Plot variables in relation to RMSE contribution
Variable importance plotting might allude to a limitation of the random forest approach when conducted on the entire data set rather than subsets based on clustering. The train function is giving importance to the cluster groups that outweighs the input for the weather variables.
Conclusion
The machine learning application for this business problem originally began with the intention of clustering the dataset based on the mean distance between bike stations and applying a linear regression to each cluster. The approach shifted to random forests due to observing heteroskedasticity from the relationship of the weather variables to the dependent daily ride count. The heteroskedasticity caused poor regression modeling. The random forest model with 50 trees and mtry = 11 provided a model with a much higher Rsquared (.90 in place of ~0.70). However, it might be ideal to apply eight separate models to data subsets based on the clustering to give higher consideration to the weather variables and their influence on daily ride counts within each cluster rather than as a whole. Modeling on this level is beyond the scope of this current application and can be considered in future analysis.
Regardless, this analysis has provided several important insights:
Rider behavior shows statistically significant differences which ought to be considered for any planned re-evaluation of bike ride subscription types and pricing, especially in lieu of RFP’s for dockless systems.
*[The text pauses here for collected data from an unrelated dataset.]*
theorem mfence (f : CReg1) : Statement (.mfence f) := two_of rfl (mkWord_lt _ (by decide) (by
  have := f.qg.isLt
  have := f.g.isLt
  exact eUK_lt (by omega) (by omega) (by omega) (by omega) (by omega) (by omega))) (by omega)
theorem mwait (f : CReg1) : Statement (.mwait f) := two_of rfl (mkWord_lt _ (by decide) (by
  have := f.qg.isLt
  have := f.g.isLt
  exact eUK_lt (by omega) (by omega) (by omega) (by omega) (by omega) (by omega))) (by omega)
theorem mget (f : CMget) : Statement (.mget f) := two_of rfl (mkWord_lt _ (by decide) (by
  have := f.qg.isLt
  have := f.vd.isLt
  have := f.a.isLt
  have := f.gr.isLt
  exact eUK_lt (by omega) (by omega) (by omega) (by omega) (by omega) (by omega))) (by omega)
theorem collAr (f : CColl) : Statement (.collAr f) := two_of rfl (mkWord_lt _ (by decide) (by
  have := f.qg.isLt
  have := f.sg.isLt
  have := f.t.isLt
  have := f.gg.isLt
  exact eUK_lt (by omega) (by omega) (by omega) (by omega) (by omega) (by decide))) (by have := f.root.isLt; have := stat_split f.stat; simp only [eCollPw]; omega)
theorem collRs (f : CColl) : Statement (.collRs f) := two_of rfl (mkWord_lt _ (by decide) (by
  have := f.qg.isLt
  have := f.sg.isLt
  have := f.t.isLt
  have := f.gg.isLt
  exact eUK_lt (by omega) (by omega) (by omega) (by omega) (by omega) (by decide))) (by have := f.root.isLt; have := stat_split f.stat; simp only [eCollPw]; omega)
theorem collAg (f : CColl) : Statement (.collAg f) := two_of rfl (mkWord_lt _ (by decide) (by
  have := f.qg.isLt
  have := f.sg.isLt
  have := f.t.isLt
  have := f.gg.isLt
  exact eUK_lt (by omega) (by omega) (by omega) (by omega) (by omega) (by decide))) (by have := f.root.isLt; have := stat_split f.stat; simp only [eCollPw]; omega)
theorem collBc (f : CColl) : Statement (.collBc f) := two_of rfl (mkWord_lt _ (by decide) (by
  have := f.qg.isLt
  have := f.sg.isLt
  have := f.t.isLt
  have := f.gg.isLt
  exact eUK_lt (by omega) (by omega) (by omega) (by omega) (by omega) (by decide))) (by have := f.root.isLt; have := stat_split f.stat; simp only [eCollPw]; omega)
theorem easel (f : CEasel) : Statement (.easel f) := two_of rfl (mkWord_lt _ (by decide) (by
  have := f.qg.isLt
  have := f.sg.isLt
  have := f.gk.isLt
  exact eUK_lt (by omega) (by omega) (by omega) (by omega) (by omega) (by omega))) (by have := bit1_le f.site; have := f.ctile.isLt; have := f.queue.isLt; have := stat_split f.stat; omega)
theorem bind (f : CBind) : Statement (.bind f) := two_of rfl (mkWord_lt _ (by decide) (by
  have := f.qg.isLt
  have := f.w.isLt
  have := f.gh.isLt
  have := f.gc.isLt
  exact eUK_lt (by omega) (by omega) (by omega) (by omega) (by omega) (by omega))) (by have := bit1_le f.sx; have := f.ls.isLt; omega)
theorem unbind (f : CUnbind) : Statement (.unbind f) := two_of rfl (mkWord_lt _ (by decide) (by
  have := f.qg.isLt
  have := f.w.isLt
  exact eUK_lt (by omega) (by omega) (by omega) (by omega) (by omega) (by omega))) (by omega)
theorem lostReconvergenceRelease (team : Nat) : Statement (.lostReconvergenceRelease team) := none_of rfl
theorem teamEnd (team : Nat) : Statement (.teamEnd team) := none_of rfl
theorem pauseTimeout (arm : ArmId) : Statement (.pauseTimeout arm) := none_of rfl
theorem scFenceWaitEnd (arm : ArmId) : Statement (.scFenceWaitEnd arm) := none_of rfl
theorem walkerElementArrival (team w : Nat) (lanes : LaneMask) : Statement (.walkerElementArrival team w lanes) := none_of rfl
theorem loadReply (load part : Nat) : Statement (.loadReply load part) := none_of rfl
theorem stmCopyDelivery (msg : Nat) : Statement (.stmCopyDelivery msg) := none_of rfl
theorem leaseReply (msg : Nat) : Statement (.leaseReply msg) := none_of rfl
theorem wiCopyReply (msg : Nat) : Statement (.wiCopyReply msg) := none_of rfl
theorem ownershipGrant (msg : Nat) : Statement (.ownershipGrant msg) := none_of rfl
theorem validityEnd (core sec : Nat) : Statement (.validityEnd core sec) := none_of rfl
theorem invalidation (msg : Nat) : Statement (.invalidation msg) := none_of rfl
theorem publishRequest (msg : Nat) : Statement (.publishRequest msg) := none_of rfl
theorem forcedPublish (msg : Nat) : Statement (.forcedPublish msg) := none_of rfl
theorem homeAcknowledgement (msg : Nat) : Statement (.homeAcknowledgement msg) := none_of rfl
theorem siRead (msg : Nat) : Statement (.siRead msg) := none_of rfl
theorem wiRead (msg : Nat) : Statement (.wiRead msg) := none_of rfl
theorem wtRead (msg : Nat) : Statement (.wtRead msg) := none_of rfl
theorem homeWrite (msg : Nat) : Statement (.homeWrite msg) := none_of rfl
theorem homeAtomic (msg : Nat) : Statement (.homeAtomic msg) := none_of rfl
theorem ownRequest (msg : Nat) : Statement (.ownRequest msg) := none_of rfl
theorem invalidationAcknowledgement (msg : Nat) : Statement (.invalidationAcknowledgement msg) := none_of rfl
theorem sharerDropNotice (msg : Nat) : Statement (.sharerDropNotice msg) := none_of rfl
theorem ownerDropNotice (msg : Nat) : Statement (.ownerDropNotice msg) := none_of rfl
theorem recallAnswer (msg : Nat) : Statement (.recallAnswer msg) := none_of rfl
theorem publishWriteBack (msg : Nat) : Statement (.publishWriteBack msg) := none_of rfl
theorem publishAnswer (msg : Nat) : Statement (.publishAnswer msg) := none_of rfl
theorem evictionWriteBack (msg : Nat) : Statement (.evictionWriteBack msg) := none_of rfl
theorem narrowReleaseNotice (msg : Nat) : Statement (.narrowReleaseNotice msg) := none_of rfl
theorem forcedPublishAnswer (msg : Nat) : Statement (.forcedPublishAnswer msg) := none_of rfl
theorem leaseExpires (sec : Nat) : Statement (.leaseExpires sec) := none_of rfl
theorem directoryEntryReuse (sec : Nat) : Statement (.directoryEntryReuse sec) := none_of rfl
theorem watchRegistration (chip exp off token : Nat) : Statement (.watchRegistration chip exp off token) := none_of rfl
theorem wake (chip : Nat) (arm : ArmId) : Statement (.wake chip arm) := none_of rfl
theorem streamerRound (cluster : Nat) : Statement (.streamerRound cluster) := none_of rfl
theorem engineCommandComplete (cmd : Nat) : Statement (.engineCommandComplete cmd) := none_of rfl
theorem matrixCommandComplete (cmd : Nat) : Statement (.matrixCommandComplete cmd) := none_of rfl
theorem collectiveComplete (cmd : Nat) : Statement (.collectiveComplete cmd) := none_of rfl
theorem sgPromotion (cmd : Nat) : Statement (.sgPromotion cmd) := none_of rfl
theorem sectorAccept (cmd off : Nat) : Statement (.sectorAccept cmd off) := none_of rfl
theorem sectorRefuse (cmd off : Nat) : Statement (.sectorRefuse cmd off) := none_of rfl
theorem acceptSignal (group op a b : Nat) : Statement (.acceptSignal group op a b) := none_of rfl
theorem groupSector (sec : GroupSec) : Statement (.groupSector sec) := none_of rfl
theorem resultSector (sec : GroupSec) : Statement (.resultSector sec) := none_of rfl
theorem groupError (group chip : Nat) : Statement (.groupError group chip) := none_of rfl
theorem groupStallTimeout (group op a b : Nat) : Statement (.groupStallTimeout group op a b) := none_of rfl
theorem reducingLoadRequest (q : GroupLoad) (exp off n a b : Nat) : Statement (.reducingLoadRequest q exp off n a b) := none_of rfl
theorem reducingLoadValue (q : GroupLoad) (ranks : Nat × Nat) (v : LoadVal) : Statement (.reducingLoadValue q ranks v) := none_of rfl
theorem treeTableWrite (group : Nat) (words : List Word) : Statement (.treeTableWrite group words) := none_of rfl
theorem flitReceive (port : Nat) (ok : Bool) (dst hops : Nat) : Statement (.flitReceive port ok dst hops) := none_of rfl
theorem replayRequest (port flit : Nat) : Statement (.replayRequest port flit) := none_of rfl
theorem idleFlit (port : Nat) : Statement (.idleFlit port) := none_of rfl
theorem portDown (port : Nat) : Statement (.portDown port) := none_of rfl
theorem linkRekey (port : Nat) : Statement (.linkRekey port) := none_of rfl
theorem remoteRequest (r : RemoteReq) : Statement (.remoteRequest r) := none_of rfl
theorem receipt (seq : Nat) : Statement (.receipt seq) := none_of rfl
theorem remoteAcknowledgement (seq : Nat) (e : RemoteEnd) : Statement (.remoteAcknowledgement seq e) := none_of rfl
theorem resendTimeout (seq : Nat) : Statement (.resendTimeout seq) := none_of rfl
theorem duplicateRecordExpiry (chip seq : Nat) : Statement (.duplicateRecordExpiry chip seq) := none_of rfl
theorem closeRequest (chip team tag count : Nat) : Statement (.closeRequest chip team tag count) := none_of rfl
theorem summaryReply (team tag chip : Nat) (poison xlate bounds : Bool) : Statement (.summaryReply team tag chip poison xlate bounds) := none_of rfl
theorem endNotice (chip team : Nat) : Statement (.endNotice chip team) := none_of rfl
theorem deadPeerDeclaration (chip : Nat) : Statement (.deadPeerDeclaration chip) := none_of rfl
theorem heartbeatTick : Statement (.heartbeatTick) := none_of rfl
theorem timeMessage (port : Nat) (offset : Int) : Statement (.timeMessage port offset) := none_of rfl
theorem timeBoundLoss : Statement (.timeBoundLoss) := none_of rfl
theorem timeBoundTimeout : Statement (.timeBoundTimeout) := none_of rfl
theorem gtcLoad : Statement (.gtcLoad) := none_of rfl
theorem uetWrite (exp off : Nat) (data : List Byte) : Statement (.uetWrite exp off data) := none_of rfl
theorem uetDelivery (cmd : Nat) (data : List Byte) : Statement (.uetDelivery cmd data) := none_of rfl
theorem doorbell (ring : Nat) (tail : BitVec 32) : Statement (.doorbell ring tail) := none_of rfl
theorem enableClear (ring : Nat) : Statement (.enableClear ring) := none_of rfl
theorem instanceStart (die : Nat) : Statement (.instanceStart die) := none_of rfl
theorem launchNode (inst node : Nat) : Statement (.launchNode inst node) := none_of rfl
theorem condNode (inst node : Nat) : Statement (.condNode inst node) := none_of rfl
theorem whileNode (inst node : Nat) : Statement (.whileNode inst node) := none_of rfl
theorem copyNode (inst node : Nat) : Statement (.copyNode inst node) := none_of rfl
theorem waitNode (inst node : Nat) : Statement (.waitNode inst node) := none_of rfl
theorem signalNode (inst node : Nat) : Statement (.signalNode inst node) := none_of rfl
theorem launchNodeComplete (inst node : Nat) : Statement (.launchNodeComplete inst node) := none_of rfl
theorem nodeComplete (inst node : Nat) : Statement (.nodeComplete inst node) := none_of rfl
theorem dlaunchDescriptor (arm : ArmId) : Statement (.dlaunchDescriptor arm) := none_of rfl
theorem dlaunchStatus (arm : ArmId) : Statement (.dlaunchStatus arm) := none_of rfl
theorem launchPlacement : Statement (.launchPlacement) := none_of rfl
theorem preemption : Statement (.preemption) := none_of rfl
theorem armStopDeadline (arm : ArmId) : Statement (.armStopDeadline arm) := none_of rfl
theorem launchSuspended (launch : Nat) : Statement (.launchSuspended launch) := none_of rfl
theorem launchResume (launch : Nat) : Statement (.launchResume launch) := none_of rfl
theorem tableWalk (ctx page : Nat) : Statement (.tableWalk ctx page) := none_of rfl
theorem faultResolve (ctx page : Nat) : Statement (.faultResolve ctx page) := none_of rfl
theorem faultFatal (ctx page : Nat) : Statement (.faultFatal ctx page) := none_of rfl
theorem xinvctlGo (ctl : Word) : Statement (.xinvctlGo ctl) := none_of rfl
theorem xinvComplete : Statement (.xinvComplete) := none_of rfl
theorem complete (p : GuestPkt) (code : BitVec 32) : Statement (.complete p code) := none_of rfl
theorem fault (p : GuestPkt) (va : Nat) (write internal : Bool) : Statement (.fault p va write internal) := none_of rfl
theorem stopped (p : GuestPkt) (buf saved : Nat) (done : Bool) : Statement (.stopped p buf saved done) := none_of rfl
theorem invack (site num : Nat) : Statement (.invack site num) := none_of rfl
theorem xlreq (p : GuestPkt) (va : Nat) (write atomic : Bool) : Statement (.xlreq p va write atomic) := none_of rfl
theorem rdcurr (p : GuestPkt) (va : Nat) : Statement (.rdcurr p va) := none_of rfl
theorem rdshared (p : GuestPkt) (va : Nat) : Statement (.rdshared p va) := none_of rfl
theorem wrcur (p : GuestPkt) (va : Nat) (cells : List (Nat × Byte)) : Statement (.wrcur p va cells) := none_of rfl
theorem faultReportDeadline (p : GuestPkt) : Statement (.faultReportDeadline p) := none_of rfl
theorem invackDeadline (site : Nat) : Statement (.invackDeadline site) := none_of rfl
theorem stoppedDeadline (p : GuestPkt) : Statement (.stoppedDeadline p) := none_of rfl
theorem linkSilent (site : Nat) : Statement (.linkSilent site) := none_of rfl
theorem hostWrite (pa : Nat) (data : List Byte) : Statement (.hostWrite pa data) := none_of rfl
theorem hostRead (pa n : Nat) : Statement (.hostRead pa n) := none_of rfl
theorem hostAtomic (pa : Nat) (wide : Bool) (op : AOp) (b c : Word) : Statement (.hostAtomic pa wide op b c) := none_of rfl
theorem attest (nonce : List Byte) : Statement (.attest nonce) := none_of rfl
theorem keyload (ctx : Nat) (group : Bool) (name : Nat) (wrapped : List Byte) : Statement (.keyload ctx group name wrapped) := none_of rfl
theorem abortRecordRead (die : Nat) : Statement (.abortRecordRead die) := none_of rfl
theorem timectlWrite (v : Word) : Statement (.timectlWrite v) := none_of rfl
theorem pwrcapWrite (v : Word) : Statement (.pwrcapWrite v) := none_of rfl
theorem fthreshWrite (v : Word) : Statement (.fthreshWrite v) := none_of rfl
theorem registerWrite (off : Nat) (v : Word) : Statement (.registerWrite off v) := none_of rfl
theorem powerWindow (watts : Nat) : Statement (.powerWindow watts) := none_of rfl
theorem coreCurrentTrip : Statement (.coreCurrentTrip) := none_of rfl
theorem temperatureTrip (die : Nat) : Statement (.temperatureTrip die) := none_of rfl
theorem powerGood : Statement (.powerGood) := none_of rfl
theorem stageB (image : List Byte) (sigOk hbmOk : Bool) : Statement (.stageB image sigOk hbmOk) := none_of rfl
theorem stageC (badCores badPorts : List Nat) (guest0 guest1 : Option Nat) : Statement (.stageC badCores badPorts guest0 guest1) := none_of rfl
theorem stageD (ok : Bool) : Statement (.stageD ok) := none_of rfl
theorem hostReset : Statement (.hostReset) := none_of rfl
theorem correctedError (src : ErrSource) : Statement (.correctedError src) := none_of rfl
theorem uncorrectedError (src : ErrSource) (sectors : List Nat) : Statement (.uncorrectedError src sectors) := none_of rfl
theorem errorWindowRoll : Statement (.errorWindowRoll) := none_of rfl
theorem summaryExpiry (sec : Nat) : Statement (.summaryExpiry sec) := none_of rfl
theorem splitPoint (cmd : Nat) : Statement (.splitPoint cmd) := none_of rfl
theorem portRetrain (port : Nat) : Statement (.portRetrain port) := none_of rfl
theorem deadPeerClear (chip : Nat) : Statement (.deadPeerClear chip) := none_of rfl
theorem guestSiteReset (site : Nat) (guest : Option Nat) : Statement (.guestSiteReset site guest) := none_of rfl
theorem unlistedContractKind (site : Nat) (opcode : BitVec 16) : Statement (.unlistedContractKind site opcode) := none_of rfl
Temperature plays a large role in daily bike count volume. Nice Ride MN might consider promotional strategies around changes in temperature, humidity, precipitation, and wind speed. This model could be use to prepare a dashboard interface for predicting daily ridership based on various weather variables combinations and thresholds. From this data product Nice Ride MN promotional efforts could be planned, providing discounted riding during certain parts of the season. *More work would need to be done with this analysis to provide insight and/or support for daily operational activities such as bike station rebalancing. This is the biggest limitation of this analysis, running models on each cluster might improve the outcome.